Radians and Degrees (How To Convert Between Them)

These two terms ‘radians’ and ‘degrees’ are two types of units to measure angles. There are many units such as gradians etc., but degrees and radians are the only terms which are taught in school and colleges.

What is the Degree?

The term ‘degrees’ is useful for expressing both directions and the size of the angle. Suppose you are facing the north direction, then you are on zero degrees, which can be written as 0°. That small circle which is attached to the raising 0 is known as the symbol of degree. If you turn around fully and again face the north direction, then you took a 360° turn, which means 360-degree turn. The whole revolution in one round, the circle, is 360 degree or 360°.

Why does one revolution, or one round, get divided into 360 parts, known as ‘degrees’? Due to the ancient system, around five thousand years ago, the numbers 6, 12 and 60 were known for particular religious significance. It is due to them that we have twelve-hour nights and twelve-hour days, with every hour of sixty minutes and each minute is divided into sixty seconds.

The main issue is that one round, or once revolved, is divided into 6 * 60, which is equal to 360 parts, known as ‘degrees’. Most students think of a circle, in the degree of 360° and calculate the semi-circle as 180 degrees or 180°. Thus, here we have a clear concept of circle degrees.


What is radian?

The term ‘radian’ is the different way to talk about the circle, which is the just the unit of measure, in a different way.

Think about the word ‘radian’ which sounds like the radius.

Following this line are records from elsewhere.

-- ==== Sys2Proof/Config.lean ====
section
/-! DEFINITION. The figures the spec fixes for the part: store sizes, queue bounds, ranges.
The spec leaves no value undefined, so there is no free value here. -/

namespace Sys2Proof.Config

/-- Entries of the transit queue (R45). -/
abbrev transitEntries : Nat := 6
/-- Octets of the transit store (R45). -/
abbrev transitStore : Nat := 1280
/-- Frames of the own output queue (R66). -/
abbrev ownFrames : Nat := 6
/-- Frames of each station class queue (R68). -/
abbrev classFrames : Nat := 8
/-- Octets of the station outbound store (R68). -/
abbrev outboundStore : Nat := 3072
/-- Entries of the return log (R82). -/
abbrev logEntries : Nat := 16
/-- The completion budget (R71, R94). -/
abbrev completionBudget : Nat := 16
/-- Entries of the delivery store (R99). -/
abbrev deliveryEntries : Nat := 12
/-- Octets of the delivery store (R99). -/
abbrev deliveryStore : Nat := 2048
/-- Places of the report queue that the shared records compete for (R122). -/
abbrev sharedPlaces : Nat := 8
/-- Places of the reply slot (R126). -/
abbrev replyPlaces : Nat := 2
/-- Places of the management request queue (R133). -/
abbrev requestPlaces : Nat := 4
/-- Entries of an address table (R26). -/
abbrev tableEntries : Nat := 48
/-- The greatest valid declared length (R32, R118). -/
abbrev maxInfo : Nat := 512
/-- The zero run that starts a break (R116). -/
abbrev breakRun : Nat := 32
/-- The highest value of the fairness count (R73). -/
abbrev maxFairness : Nat := 15
/-- The highest value of the saturating octet counts (R121, R125, R177). -/
abbrev maxOctet : Nat := 255
/-- The highest value of a hit count (R29). -/
abbrev maxHits : Nat := 65535

end Sys2Proof.Config
end

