-- ==== Sys2Proof/Machine/Reset.lean ====
section
/-! DEFINITION. Power-on reset: its release, which samples the straps, and its assertion (R20, R22, R63). -/

namespace Sys2Proof.Machine

/-- The identity list a strapped address gives at power-on reset (R23). -/
def identityOf (a : Address) : Vector (Option Address) 4 :=
  match modeOf a with
  | .service => #v[some a, none, none, none]
  | .repeater => #v[none, none, none, none]

/-- The part right after power-on reset is released with these straps (R20, R22, R23, R188): every field but these as
`State.reset` has it. -/
def State.powerOn (group member : Byte) : State :=
  { State.reset with strapped := ⟨group, member⟩, mode := modeOf ⟨group, member⟩,
                     identity := identityOf ⟨group, member⟩ }

/-- The part while power-on reset is asserted (R63, log entry 9): the power-on state, with STARTED not yet raised, which
its release does (R188). The straps are sampled at the release, so the address stands till then. -/
def State.asserted (s : State) : State :=
  { State.powerOn s.strapped.group s.strapped.member with
    resetAsserted := true, slots := Vector.replicate 8 .idle, pending := s.pending }

/-- POWER_ON_RESET (R20, R22). Given while the pin is not asserted, where the spec has no release, it resets the whole part
too, as the pin's assertion and release together would: DESIGN CHOICE, log entry 19. The queue of waiting commands is the
model's, not the part's. -/
def execPowerOnReset (group member : Byte) (s : State) : Host.Outcome State Fault Refusal :=
  .next { State.powerOn group member with pending := s.pending }

/-- POWER_ON_RESET_ASSERT (R63). -/
def execPowerOnResetAssert (s : State) : Host.Outcome State Fault Refusal := .next s.asserted

end Sys2Proof.Machine
end

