/-- While the log has room, the sequence an insertion takes is the first from the counter upward that no entry holds, within
16 steps (R84). -/
def Obligations.NextSequenceIsFirstFree : Prop :=
  ∀ (counter : Byte) (log : List LogEntry), log.length < 16 →
    ∃ k < 16, nextSeq counter log = counter + BitVec.ofNat 8 k ∧
      (∀ e ∈ log, e.seq ≠ nextSeq counter log) ∧ ∀ j < k, ∃ e ∈ log, e.seq = counter + BitVec.ofNat 8 j

/-! ### The return log -/

/-- A STRIP header: a stray is counted; otherwise the oldest entry of its frame identity becomes RETURNING with the header's
tally and the OUTSTANDING entries older than it close LOST, counted and reported oldest first (R86 to R88, R93). That none is
reported outside ACTIVE is log entry 14's. -/
def Obligations.StripMatchesOldest : Prop :=
  ∀ (h : Header) (s : State),
    let same (e : LogEntry) : Prop := e.da = h.da ∧ e.sa = h.sa ∧ e.kind = h.kind ∧ e.declared = h.declared
    ((∀ e ∈ s.log, ¬ same e) → s.stripHeader h = s.count .stray) ∧
    ∀ (older newer : List LogEntry) (e : LogEntry), s.log = older ++ e :: newer → (∀ x ∈ older, ¬ same x) → same e →
      let lost := older.filter (fun x => decide (x.state = .outstanding))
      let t := s.stripHeader h
      (t = { s with log := t.log, reports := t.reports, counters := t.counters }) ∧
      (t.log =
        older.filter (fun x => !decide (x.state = .outstanding)) ++ { e with state := .returning h.tally } :: newer) ∧
      (t.reports = s.reports ++
        if s.port = .active then
          lost.filterMap (fun x =>
            match x.origin, x.silent with
            | .station tag cls, false => some (.completion tag cls x.seq .lost)
            | _, _ => none)
        else []) ∧
      ∀ k : Counter, t.counter k = s.counter k + if k = .lost then BitVec.ofNat 32 lost.length else 0

/-- The return deadline: of the OUTSTANDING entries, oldest first, those whose deadline is reached close LOST up to the first
whose is not; RETURNING entries and the order stay (R91, R93). That none is reported outside ACTIVE is log entry 14's. -/
def Obligations.ReturnExpiryClosesOldest : Prop :=
  ∀ (s : State) (expired rest : List LogEntry), s.resetAsserted = false →
    s.log.filter (fun e => decide (e.state = .outstanding)) = expired ++ rest →
    (∀ e ∈ expired, s.params.returnTimeout ≤ (s.timer - e.insertedAt).toNat) →
    (∀ e, rest.head? = some e → (s.timer - e.insertedAt).toNat < s.params.returnTimeout) →
    ∃ t, exec .returnTimeoutExpiry s = .next t ∧
      (t = { s with log := t.log, reports := t.reports, counters := t.counters }) ∧
      t.log.Sublist s.log ∧ t.log.filter (fun e => decide (e.state = .outstanding)) = rest ∧
      t.log.filter (fun e => !decide (e.state = .outstanding)) =
        s.log.filter (fun e => !decide (e.state = .outstanding)) ∧
      (t.reports = s.reports ++
        if s.port = .active then
          expired.filterMap (fun x =>
            match x.origin, x.silent with
            | .station tag cls, false => some (.completion tag cls x.seq .lost)
            | _, _ => none)
        else []) ∧
      ∀ k : Counter, t.counter k = s.counter k + if k = .lost then BitVec.ofNat 32 expired.length else 0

It turns out that a radian has a close relationship with the radius of the circle.

The ‘radian’ is the measure of an angle, which is measured when drawn as the center angle of the circle which intercepts an arc whose length is the same as the length of the radius of the circle.

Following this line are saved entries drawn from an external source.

/-! ### The end of an event -/

/-- The frame end adds no request (R134). -/
theorem State.frameEnd_requests (s : State) (c : EndCond) : (s.frameEnd c).requests.length ≤ s.requests.length := by
  have transit : ∀ (s : State) (g : Bool), (s.endTransit g).requests = s.requests := by
    intro s g; obtain ⟨_, _, e⟩ := s.endTransit_frame g; rw [e]
  have delivery : ∀ (s : State) (g : Bool), (s.endDelivery g).requests = s.requests := by
    intro s g; obtain ⟨_, e⟩ := s.endDelivery_frame g; rw [e]
  have returning : ∀ (s : State) (g : Bool), (s.endReturning g).requests = s.requests := by
    intro s g; obtain ⟨_, _, _, e⟩ := s.endReturning_frame g; rw [e]
  have request : ∀ (s : State) (g : Bool), (s.endRequest g).requests.length ≤ s.requests.length := by
    intro s g; unfold State.endRequest; split
    · simp
    · exact List.length_filter_le _ _
  have blocks : ∀ g, (s.endBlocks g).requests.length ≤ s.requests.length := by
    intro g
    unfold State.endBlocks; split
    · exact Nat.le_refl _
    · rename_i r _
      have h1 : ∀ s : State, (if r.forward then s.endTransit g else s).requests = s.requests := by
        intro s; split <;> simp only [transit]
      have h2 : ∀ s : State, (if r.keepsCopy then s.endDelivery g else s).requests = s.requests := by
        intro s; split <;> simp only [delivery]
      have h3 : ∀ s : State, (if r.keepsRequest then s.endRequest g else s).requests.length ≤ s.requests.length := by
        intro s; split
        · exact request s g
        · exact Nat.le_refl _
      have h4 : ∀ s : State, (if r.verdict = .strip then s.endReturning g else s).requests = s.requests := by
        intro s; split <;> simp only [returning]
      dsimp only
      rw [h4]
      refine Nat.le_trans (h3 _) ?_
      rw [h2, h1]
  unfold State.frameEnd
  dsimp only
  split <;> exact blocks _

/-- What a parameter's write causes adds no request. -/
theorem State.afterWrite_requests (s : State) (p : Param) : (s.afterWrite p).requests.length ≤ s.requests.length := by
  unfold State.afterWrite; split
  · obtain ⟨_, _, _, e⟩ := s.expireLog_frame; rw [e]
  · obtain ⟨_, _, _, e⟩ := s.expireSession_frame; rw [e]
  · unfold State.silence; split
    · unfold State.lineDown State.abortFrame
      dsimp only
      split
      · exact Nat.le_trans (State.frameEnd_requests _ _) (Nat.le_refl _)
      · exact Nat.le_refl _
    · exact Nat.le_refl _
  · exact Nat.le_refl _

/-- A command's run adds no request; RESTART leaves its own alone (R154). -/
theorem State.runOf_requests (c : Option Command) (r : Request) (s : State) :
    (State.runOf c r s).1.requests.length ≤ max 1 s.requests.length := by
  have deny : ∀ x, (s.deny x).1.requests = s.requests := fun _ => rfl
  have authorized : ∀ (x : State × Answer), x.1.requests.length ≤ max 1 s.requests.length →
      (s.ifAuthorized r.source x).1.requests.length ≤ max 1 s.requests.length := by
    intro x h; unfold State.ifAuthorized; split
    · exact h
    · exact Nat.le_max_right _ _
  have asOwner : ∀ run : Session → State → State × Answer, (∀ x t, (run x t).1.requests = t.requests) →
      (s.asOwner r.source run).1.requests.length ≤ max 1 s.requests.length := by
    intro run h; unfold State.asOwner
    apply authorized
    split
    · exact Nat.le_max_right _ _
    · split
      · rw [h]; exact Nat.le_max_right _ _
      · exact Nat.le_max_right _ _
  have le : s.requests.length ≤ max 1 s.requests.length := Nat.le_max_right _ _
  have restarted : (s.restart r).requests = [r] := rfl
  cases c with
  | none => exact le
  | some c =>
    cases c <;> simp only [State.runOf]
    · exact le
    · unfold State.runParamRead; split
      · split <;> exact le
      · exact le
    · unfold State.runParamWrite; split
      · apply authorized
        unfold State.writeParam; split
        · exact le
        · split
          · exact le
          · exact Nat.le_trans (State.afterWrite_requests _ _) le
      · exact le
    · unfold State.runListRead; split
      · split <;> exact le
      · exact le
    · unfold State.runListWrite; split
      · apply authorized
        split
        · unfold State.writeList; split
          · split
            · exact le
            · split
              · exact le
              · split <;> exact le
          · split <;> exact le
        · exact le
      · exact le
    · unfold State.runTableRead; split
      · split
        · split <;> exact le
        · exact le
      · exact le
    · have read : ∀ a b c, (s.readCounters a b c).1.requests.length ≤ max 1 s.requests.length := by
        intro a b c; unfold State.readCounters; split
        · cases c <;> exact le
        · exact le
      unfold State.runCountersRead; split
      · split
        · exact authorized _ (read _ _ _)
        · exact read _ _ _
      · exact le
    · unfold State.runSessionOpen
      apply authorized
      split
      · exact le
      · split <;> exact le
    · unfold State.runEntryInsert; split
      · apply asOwner; intro x t; unfold State.insertEntry
        split
        · rfl
        · split
          · rfl
          · split
            · rfl
            · split <;> rfl
      · exact le
    · unfold State.runEntryReplace; split
      · apply asOwner; intro x t; unfold State.replaceEntry
        split
        · rfl
        · split
          · rfl
          · split <;> rfl
      · exact le
    · unfold State.runEntryRemove; split
      · apply asOwner; intro x t; unfold State.removeEntry
        split <;> rfl
      · exact le
    · exact asOwner _ (fun _ _ => rfl)
    · exact asOwner _ (fun _ _ => rfl)
    · unfold State.runNoticeAck; split
      · apply authorized
        split
        · unfold State.ackNotice; split
          · split <;> exact le
          · exact le
        · exact le
      · exact le
    · unfold State.runRestart
      exact authorized _ (by rw [restarted]; exact Nat.le_max_left _ _)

How to convert Degree to Radians?

The general formula for turning the degree to radian is just by multiplying the number of degrees by π/180°.

Example – 1

Convert 100° to radian.

You just need to multiply the value of degree by π/180°.

100 * π/180
= 10π/18

Take the value of pi = 22/7

= 10 * 22/7 * 18
= 1.74 radian

Now, let us see radian to degrees –

The general formula for turning radian into degrees is to multiply the reciprocal of π/180, which means 180/π.

Example – 2

Convert 2.5 rad into degrees.

Just multiply the value of radian into degrees.

2.5 * 180/π
= 25 * 180/10 * π
Taking the value of pi – 22/7
= 143.18°.

Thus, now you are clear with the concept of degrees and radian with their conversions of each degree and radian.